> _Task brief_: From the line containing "structure AclrMeas where" down to the line containing "code : BitVec 8" in the records below, reproduce every line exactly, ends included, and omit all others.

(Dataset entries)

/-- Where a command packet comes from (R490): a submission ring of the PCIe tunnel, a USB3 queue pair, or the
USB 2.0 queue pair. -/
inductive Src where
  | ring (n : Nat)
  | usb3 (q : Nat)
  | usb2
  deriving DecidableEq, Repr

/-- A command packet (R530) with the data its host buffer reads as (R532; none where the buffer cannot be read).
The 48 parameter bytes are a list; a byte beyond its end reads 0. -/
structure Request where
  src : Src
  flags : BitVec 16
  tag : BitVec 32
  object : BitVec 16
  inst : BitVec 16
  plen : BitVec 8
  rsvd : BitVec 24
  params : List Byte
  buf : Option (List Byte)
  deriving DecidableEq, Repr

/-- The three host link resets of R95 and R550. -/
inductive LinkReset where
  | usb4
  | pcieHot
  | functionLevel
  deriving DecidableEq, Repr

/-- What the loopback observer measures of a sub-band (R387), in 0.01 dBFS: the power over BW, and the powers in the two
channels of width BW below and above. -/
structure AclrMeas where
  g : Nat
  inBand : CentiDb
  lower : CentiDb
  upper : CentiDb
  deriving DecidableEq, Repr

/-- How long all rails have been good since the last of them became so, and the level of CLKSEL (R66). -/
structure RailsUp where
  since : Nat
  clksel : Bool
  deriving DecidableEq, Repr

/-- A TAP instruction and the cells shifted and updated under the one before it (R698, R699). -/
structure TapLoad where
  code : BitVec 8
  cells : BitVec 257
  deriving DecidableEq, Repr

/-- What a shadow verification compares (R103): the sum of the squared differences of the two slices' codes, and how many
samples it counts. -/
structure Shadow where
  sum : Nat
  samples : Nat
  deriving DecidableEq, Repr

/-- What firmware reads in a thermal slow round beside the codes it converts (R461): the on-die sensors in 0.1 °C, the sensors
that fail the check of R462, the monitors that fail R423, and the on-die sensors whose comparators read 130 °C or more
(R471). -/
structure RoundMeas where
  onDie : List Int
  failed : List Nat
  monitorsFailed : List Nat
  warm : List Nat
  deriving DecidableEq, Repr

/-- What a row's measurement is and the model computes from its own state, where its samples are: the operand carries nothing. -/
structure Measured where
  deriving DecidableEq, Repr

/-- A faulty lane, found by its rate of errored symbols or by two failed retrainings (R482, R573). -/
structure LaneFailure where
  lane : Nat
  errors : Bool
  deriving DecidableEq, Repr

/-- A symbol's class in a learned pattern (R363). -/
inductive SymbolClass where
  | downlink
  | quiet
  | mixed
  deriving DecidableEq, Repr

/-- How an attempt of a two-wire transfer ends (R633, R634, R641). -/
inductive BusResult where
  | ok (read : List Byte)
  | addressNack
  | dataNack (n : Nat)
  | pecMismatch
  deriving DecidableEq, Repr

> _Task output_:
structure AclrMeas where
  g : Nat
  inBand : CentiDb
  lower : CentiDb
  upper : CentiDb
  deriving DecidableEq, Repr

/-- How long all rails have been good since the last of them became so, and the level of CLKSEL (R66). -/
structure RailsUp where
  since : Nat
  clksel : Bool
  deriving DecidableEq, Repr

/-- A TAP instruction and the cells shifted and updated under the one before it (R698, R699). -/
structure TapLoad where
  code : BitVec 8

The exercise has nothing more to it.